Deforestation is being done to avoid traffic Congestion


LAHORE: Public Trust and Urban Heritage Park in Lahore is under threat because of government of Punjab’s act to remove trees for widening Canal Road. According to environmentalists this is being done in the second most polluted metropolis in Pakistan.

Lahore Canal is an historical feature and one of the busiest routesof the city. It not only bearsa heavy flow of traffic but plays a vital role in absorbing air pollution and producing oxygen with its large number of trees.

But Lahore Canal is being changed under the government’s policy of constructing new roads. The government has chopped down more than 600 trees for extension of Canal Road.

This is the second project to avoid traffic congestion on Canal after 2009-2010 in which many hundreds of trees were axed to widen the same road and construct underpasses.

Cutting trees on Canal is prohibited and illegal according to the ruling of Supreme Court Pakistan given in 2011.

Imrana Tiwana, general secretary of Save Lahore Movement, talking to News Lens Pakistan, said the court had declared the Canal as “Public Trust and Urban Heritage Park” which is a milestone and different of its kind in the whole of Asia.

To save trees on the Canal, Punjab Assembly also passed “Canal Heritage Act 2013” in which act of construction, removal or damage of trees is considered as a criminal offense. This act applies on the area from Thokar Niaz Baig to Jallo Park, a long track along the canal where the violation of the law has taken place.

Recent Canal project will consume rupees 9 billion. Government officials are satisfied what is being done to avoid traffic congestion on Lahore Canal. “We have a plan to plant more trees as soon as road construction get completed,” Israr Khan Chief Engineer Lahore Development Authority (LDA) told News Lens Pakistan.“This plan is the need of the hour and will cater to the needs of the city.”

“Demolishment of trees and widening Lahore Canal can’t help you avoid traffic congestion because government’s department, National Engineering Services Pakistan (NESPAK)contradicts what is being told to us by other agencies,” Imrana Tiwana told News Lens Pakistan.

LDA and Punjab government, as per law, were supposed to take no-objection certificate or environmental impact assessment from the Environment Protection Authority (EPA) before the commencement of this project, Hammad Naqi Khan Director General World Wide Fund WWF said. “Unfortunately government didn’t bother that chopping trees will create health issues and will fuel warming in the city.”

Punjab Minister for Environment Shuja Khanzada said, “Clogging on Canal Road propelled us to widen it.” He said that it is government’s duty to take steps in favor of public interest.

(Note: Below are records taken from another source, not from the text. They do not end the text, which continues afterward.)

-- ==== Sys2Proof/Machine/BciQp.lean ====
section
/-! DEFINITION. The QP group of the BCI (R163 to R172, R205, R214, R368, R418, R419). -/
namespace Sys2Proof.Machine

/-! ### Handles and traffic keys (R415, R416, R418) -/

/-- HANDLE: the index in bits [9:0], the reuse count in bits [31:16] (R415). -/
def handleOf (index reuse : Nat) : Nat := index + at_ (reuse % 65536) 16

/-- The handle a HANDLE names: not free, and of the same reuse count. -/
def State.handle? (s : State) (h : Nat) : Option KeyHandle :=
  let x := Tbl.getD s.sec.handles (h % 1024) KeyHandle.reset
  if x.st ≠ .free ∧ h = handleOf (h % 1024) x.reuse then some x else none

/-- A string as bytes. -/
def ascii (l : List Nat) : List Byte := l.map fun n => BitVec.ofNat 8 n

/-- One end of a connection: FEID, QPN and GEN (R418). -/
structure KeyEnd where
  feid : Nat
  qpn : Nat
  gen : Nat
deriving DecidableEq, Repr

def KeyEnd.bytes (e : KeyEnd) : List Byte := leBytes 4 e.feid ++ leBytes 4 e.qpn ++ leBytes 1 e.gen
def KeyEnd.order (e : KeyEnd) : Nat := e.feid * 4194304 + e.qpn

/-- The traffic key of a connection (R418). -/
def trafficKey (kjob : List Byte) (job : Nat) (a b : KeyEnd) : List Byte :=
  let lo := if a.order ≤ b.order then a else b
  let hi := if a.order ≤ b.order then b else a
  Config.shake256 32 (ascii [0x41, 0x56, 0x4E, 0x2D, 0x54, 0x52, 0x46] ++ kjob ++ leBytes 2 job ++ lo.bytes ++ hi.bytes)

/-! ### QP_CREATE -/

/-- The module's choice of a free QPN of a tile (R163). -/
def State.newQpn (s : State) (tile : Nat) : Option Nat × State :=
  let free (i : Nat) : Bool := decide (i < 65536) && (s.qp? (64 * i + tile)).isNone
  let r := s.choose 16 free ((List.range (s.qps.length + 1)).find? free)
  (r.1.map fun i => 64 * i + tile, r.2)

/-- Pinned QPs of a tile (R205). -/
def State.pinned (s : State) (tile : Nat) : Nat := (s.qps.filter fun e => e.2.pin && e.1 % 64 == tile).length

/-- A QP Balyn may move to its context's spill area: connected, idle, not pinned, not protected (R205, R419). -/
def State.spillable (s : State) (q : Qp) : Bool :=
  q.st == .rts && !q.pin && !q.prot && !q.spilled && !q.fetchingCtx
    && q.chans.all (fun c => c.msgs.isEmpty && c.tracks.isEmpty && c.rsps.isEmpty && c.ackFrom.isNone && c.slots.all fun e => !e.2.busy)
    && match s.ctx? q.owner with
      | some x => x.spillVa != 0 && decide (256 + 3 * 2 ^ q.winLog2 * 2 ≤ x.spillSize)
      | none => false

/-- Making room for a new QP, Balyn may move an idle one to its spill area: its choice (R205, log 50). -/
def State.maySpill (s : State) : State :=
  let r := s.fresh 1
  match r.2.qps.find? fun e => r.2.spillable e.2 with
  | some e => if r.1 = 1 then (r.2.setQp e.1 { e.2 with spilled := true }).modTile (e.1 % 64) fun t =>
      { t with cached := t.cached.filter (· ≠ e.1) } else r.2
  | none => r.2

/-- The slots of a new QP. -/
def slotOfByte (b : Nat) (en : Bool) : Chan := { Chan.reset with en := en, tc := b % 8, ordered := bit b 4 }

def cQpCreate : BciCmd := { code := 0x0700, long := false, a3 := false, who := .pm }
/-- The fields of QpCreate's payload. -/
def fieldsQpCreate (p : List Byte) : List Fld :=
      [fIf p 0 2 ownerOk, fAny 2 2, fIf p 4 1 fun v => v < 32 && !bit v 3,
       fIf p 5 1 fun v => v < 32 && !(bit v 3 && v % 8 == field p 4 1 % 8), fIf p 6 1 (· ≤ 5), fIf p 7 1 fun v => 8 ≤ v && v ≤ 14,
       fIf p 8 1 fun v => 1 ≤ v % 8 && !bit v 3 && 2 ≤ v / 16, fIf p 9 1 (· ≤ 1), fIf p 10 2 fun v => 1 ≤ v && v ≤ 1000,
       fIf p 12 2 (· ≤ 1000), fAny 16 4]
/-- The work of execQpCreate. -/
def workQpCreate (m : Fin 5) (s : State) (p : List Byte) : Res :=
    let c := field p 0 2
    let j := field p 2 2
    let tile := s.ctxTile c
    let prot := ((s.job? j).map (·.prot)).getD false
    let en1 := bit (field p 5 1) 3
    let pin := field p 4 1 % 8 == 0 || (en1 && field p 5 1 % 8 == 0)
    let keyOk := match s.handle? (field p 16 4) with
      | some h => h.st == .installed && h.job == j
      | none => false
    let lost := ((s.ctx? c).map (·.hostLost)).getD false
    let r := s.newQpn tile
    let w := r.2.maySpill.findWindow (3 * 2 ^ field p 7 1 * (1 + b2n en1))
    guardBci [(!s.ownerExists c, rNotFound, 0), ((s.job? j).isNone, rNotFound, 2), (!s.mayActOn m c, rDenied, 0), (s.ctxHeld c, rBusy, 0),
              (lost, rState, 0), (prot && !keyOk, rProtConflict, 16), (pin && decide (256 ≤ s.pinned tile), rNoResource, 4),
              (r.1.isNone || w.1.isNone, rNoResource, 0)]
      (match r.1, w.1 with
        | none, _ | _, none => .err rNoResource 0
        | some qpn, some window =>
          let gen := Tbl.getD s.gens qpn 0
          let q : Qp :=
            { st := .reset, errCode := 0, addrRank := ((s.ctx? c).map (·.addrRank)).getD false, prot := prot, pin := pin, spilled := false,
              fetchingCtx := false, tgtCqe := bit (field p 9 1) 0, hostLost := false, gen := gen, owner := c, job := j, peer := 0, pset := 0,
              peerGen := 0, peerQpn := 0, peerRank := 0, mtuCode := field p 6 1, winLog2 := field p 7 1, peerWinLog2 := 8,
              retryMax := field p 8 1 % 8, lifeMax := field p 8 1 / 16, rtoBase := field p 10 2, ackDelay := field p 12 2,
              window := window, handle := if prot then field p 16 4 else 0, tkey := none, keyErased := false, fetchFrom := 0, quarFrom := 0, freeing := false,
              chans := [slotOfByte (field p 4 1) true, slotOfByte (field p 5 1) en1] }
          .ok (w.2.setQp qpn q) (leBytes 4 qpn ++ leBytes 1 ((gen + 1) % 256) ++ leBytes 1 (b2n pin)))
/-- QP_CREATE (R163, R166 to R168, R205, R368). -/
def execQpCreate (m : Fin 5) (s : State) : Out := (s.bci m cQpCreate (len 20) fieldsQpCreate (workQpCreate m s)).done

/-! ### The other commands -/

/-- Refusals of a command that names a QP in bytes 0–3. -/
def State.qpRefusals (s : State) (m qpn : Nat) : List (Bool × Nat × Nat) :=
  match s.qp? qpn with
  | none => [(true, rNotFound, 0)]
  | some q => [(!s.mayActOn m q.owner, rDenied, 0), (s.ctxHeld q.owner, rBusy, 0)]

/-- The field QPN. -/
def fQpn (p : List Byte) : Fld := fIf p 0 4 (· < 4194304)

/-- A slot with the sequence numbers of START (R368). -/
def Chan.connect (c : Chan) (p : List Byte) (off : Nat) : Chan :=
  { Chan.reset with en := c.en, tc := c.tc, ordered := c.ordered, sndNext := field p off 3, sndCum := field p off 3,
                    rcvBase := field p (off + 3) 3, rspNext := field p (off + 6) 3, rspBase := field p (off + 6) 3,
                    sndSsn := field p (off + 9) 2, rcvSsn := field p (off + 11) 2 }

/-- The QP connected by the command. -/
def Qp.connect (q : Qp) (p : List Byte) : Qp :=
  { q with st := .rts, errCode := 0, gen := (q.gen + 1) % 256, peer := if q.addrRank then 0 else BitVec.ofNat 20 (field p 4 4),
           pset := if q.addrRank then 0 else bits (field p 4 4) 23 20, peerGen := bits (field p 4 4) 31 24, peerQpn := field p 8 4,
           peerRank := field p 12 4, peerWinLog2 := field p 16 1, chans := [(q.chan 0).connect p 20, if (q.chan 1).en then (q.chan 1).connect p 36 else q.chan 1] }

def cQpConnect : BciCmd := { code := 0x0701, long := false, a3 := false, who := .pm }
/-- The fields of QpConnect's payload. -/
def fieldsQpConnect (p : List Byte) : List Fld := [fQpn p, fAny 4 4, fIf p 8 4 (· < 4194304), fIf p 12 4 (· < 4194304), fIf p 16 1 (fun v => 8 ≤ v && v ≤ 14), fAny 20 13, fAny 36 13]
/-- The work of execQpConnect. -/
def workQpConnect (m : Fin 5) (s : State) (p : List Byte) : Res :=
      let qpn := field p 0 4
      match s.qp? qpn with
      | none => .err rNotFound 0
      | some q =>
        let y := q.connect p
        let peer := s.peerOf y
        let h := s.handle? q.handle
        let used := (h.map fun x => Tbl.getD x.byQpn qpn 0).getD 0
        let keyed := match h with
          | some x => x.st == .installed
          | none => false
        guardBci (s.qpRefusals m qpn ++ [(q.prot && peer.isNone, rNotFound, 12), (q.st != .reset || q.hostLost, rState, 0),
                  (q.prot && !keyed, rProtConflict, 0), (q.prot && decide (255 ≤ used), rNoResource, 0)])
          (match q.prot, h, peer with
            | true, some x, some r =>
              let mine : KeyEnd := { feid := (s.srcFeid q.owner).toNat, qpn := qpn, gen := y.gen }
              let theirs : KeyEnd := { feid := r.1.toNat, qpn := y.peerQpn, gen := y.peerGen }
              let s := s.modSec fun v => { v with
                handles := Tbl.set v.handles (q.handle % 1024) { x with byQpn := Tbl.set x.byQpn qpn (used + 1) } }
              .ok (s.setQp qpn { y with tkey := some (trafficKey x.kjob q.job mine theirs), keyErased := false }) (leBytes 1 y.gen)
            | _, _, _ => .ok (s.setQp qpn y) (leBytes 1 y.gen))
/-- QP_CONNECT (R168, R169, R214, R368, R419): a protected QP derives its traffic key. -/
def execQpConnect (m : Fin 5) (s : State) : Out := (s.bci m cQpConnect (len 52) fieldsQpConnect (workQpConnect m s)).done

def cQpReset : BciCmd := { code := 0x0702, long := false, a3 := false, who := .pm }
/-- The fields of QpReset's payload. -/
def fieldsQpReset (p : List Byte) : List Fld := [fQpn p]
/-- The work of execQpReset. -/
def workQpReset (m : Fin 5) (s : State) (p : List Byte) : Res :=
    match s.qp? (field p 0 4) with
    | none => .err rNotFound 0
    | some q =>
      guardBci (s.qpRefusals m (field p 0 4) ++ [(q.st != .rts && q.st != .err, rState, 0)]) (.ok (s.quarantine (field p 0 4) false) [])
/-- QP_RESET (R168): from RTS or ERR. -/
def execQpReset (m : Fin 5) (s : State) : Out := (s.bci m cQpReset (len 4) fieldsQpReset (workQpReset m s)).done

def cQpDestroy : BciCmd := { code := 0x0703, long := false, a3 := false, who := .pmb }
/-- The fields of QpDestroy's payload. -/
def fieldsQpDestroy (p : List Byte) : List Fld := [fQpn p]
/-- The work of execQpDestroy. -/
def workQpDestroy (m : Fin 5) (s : State) (p : List Byte) : Res :=
    match s.qp? (field p 0 4) with
    | none => .err rNotFound 0
    | some q =>
      guardBci (s.qpRefusals m (field p 0 4) ++ [(q.st == .rts, rState, 0)])
        (if q.st = .quarantine then .ok (s.setQp (field p 0 4) { q with freeing := true }) [] else .ok (s.quarantine (field p 0 4) true) [])
/-- QP_DESTROY (R168): from RESET, ERR or QUARANTINE; the QPN is freed when the timer expires. -/
def execQpDestroy (m : Fin 5) (s : State) : Out := (s.bci m cQpDestroy (len 4) fieldsQpDestroy (workQpDestroy m s)).done

/-- STATE (R167). -/
def QpSt.code : QpSt → Nat
  | .reset => 0 | .rts => 1 | .err => 2 | .quarantine => 3

/-- A channel slot as R172 lays it out; bytes 44 to 63 are the module's own. -/
def Chan.bytes (c : Chan) (own : List Byte) : List Byte :=
  let lo (n : Nat) : List Byte := leBytes 3 n
  let hi (n : Nat) : List Byte := leBytes 3 (n / 2 ^ 24)
  leBytes 1 (c.tc + at_ (b2n c.en) 3 + at_ (b2n c.ordered) 4) ++ lo c.sndNext ++ lo c.sndCum ++ lo c.rcvBase ++ lo c.rspNext ++ lo c.rspBase
    ++ leBytes 2 c.sndSsn ++ leBytes 2 c.rcvSsn ++ lo c.asnTx ++ lo c.asnRx ++ hi c.sndNext ++ hi c.rcvBase ++ hi c.rspNext ++ hi c.rspBase
    ++ hi c.asnTx ++ hi c.asnRx ++ fit 20 own

/-- Bytes 0 to 175 of a QP context (R171). -/
def Qp.bytes (q : Qp) (qpn : Nat) (own0 own1 : List Byte) : List Byte :=
  let flags := b2n q.addrRank + 2 * b2n q.prot + 4 * b2n q.pin + 8 * b2n q.spilled + 16 * b2n q.tgtCqe + 32 * b2n q.hostLost
  leBytes 4 qpn ++ leBytes 1 q.st.code ++ leBytes 1 q.errCode ++ leBytes 1 flags ++ leBytes 1 q.gen ++ leBytes 2 q.owner ++ leBytes 2 q.job
    ++ leBytes 4 (q.peer.toNat + at_ q.pset 20 + at_ q.peerGen 24) ++ leBytes 4 q.peerQpn ++ leBytes 4 q.peerRank ++ leBytes 1 q.mtuCode
    ++ leBytes 1 q.winLog2 ++ leBytes 1 q.peerWinLog2 ++ leBytes 1 (q.retryMax + at_ q.lifeMax 4) ++ leBytes 2 q.rtoBase
    ++ leBytes 2 q.ackDelay ++ leBytes 8 q.window ++ leBytes 4 q.handle ++ zeros 4
    ++ (q.chan 0).bytes own0 ++ (q.chan 1).bytes own1

def cQpQuery : BciCmd := { code := 0x0704, long := false, a3 := false, who := .pmb }
/-- The fields of QpQuery's payload. -/
def fieldsQpQuery (p : List Byte) : List Fld := [fQpn p]
/-- The work of execQpQuery. -/
def workQpQuery (m : Fin 5) (s : State) (p : List Byte) : Res :=
    match s.qp? (field p 0 4) with
    | none => .err rNotFound 0
    | some q =>
      let a := s.fresh 160
      let b := a.2.fresh 160
      guardBci (s.qpRefusals m (field p 0 4)) (.ok b.2 (q.bytes (field p 0 4) (leBytes 20 a.1) (leBytes 20 b.1)))
/-- QP_QUERY (R171, R366): the module's own bytes of each slot are open (log 2). -/
def execQpQuery (m : Fin 5) (s : State) : Out := (s.bci m cQpQuery (len 4) fieldsQpQuery (workQpQuery m s)).done

end Sys2Proof.Machine
end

He said, “It is not violation of the court’s orders but an effort to avoid traffic jam which is a big source of air and noise pollution in the city.”

Widening roads after sacrificing so many trees and greenery is not the solution to avoid congestion on canal, Tiwana said. She said only 8 to 10 percent population of Lahore uses vehicles, so these actions of government speaks volumes about its priorities.

She said pollution level is at its peak and deforestation might prove dangerous for the city.

Canal Road’s greenery is so important to reduce temperature and pollution, said Munawar Sabir, a professor of environment studies.

“The axed trees were more than 300 years old. Moreover, government has acquired about 38 acres of agriculture land from University of the Punjab, which is another step of increasing pollution and decreasing food production.” He further said hundreds of birds have also been displaced and there is no one to think about that number of birds is reducing rapidly in Lahore because of deforestation in the city.

Another environmentalist,Syed Muhammad Abubakar, said while talking to News Lens Pakistan, “Pollution level of Lahore is 14 times higher than the limits of United States Environmental Protection Agency and according to United Nations Food and Agriculture Organization the deforestation rate in Pakistan is 2.1 percent, which is very alarming and will lead to catastrophe.”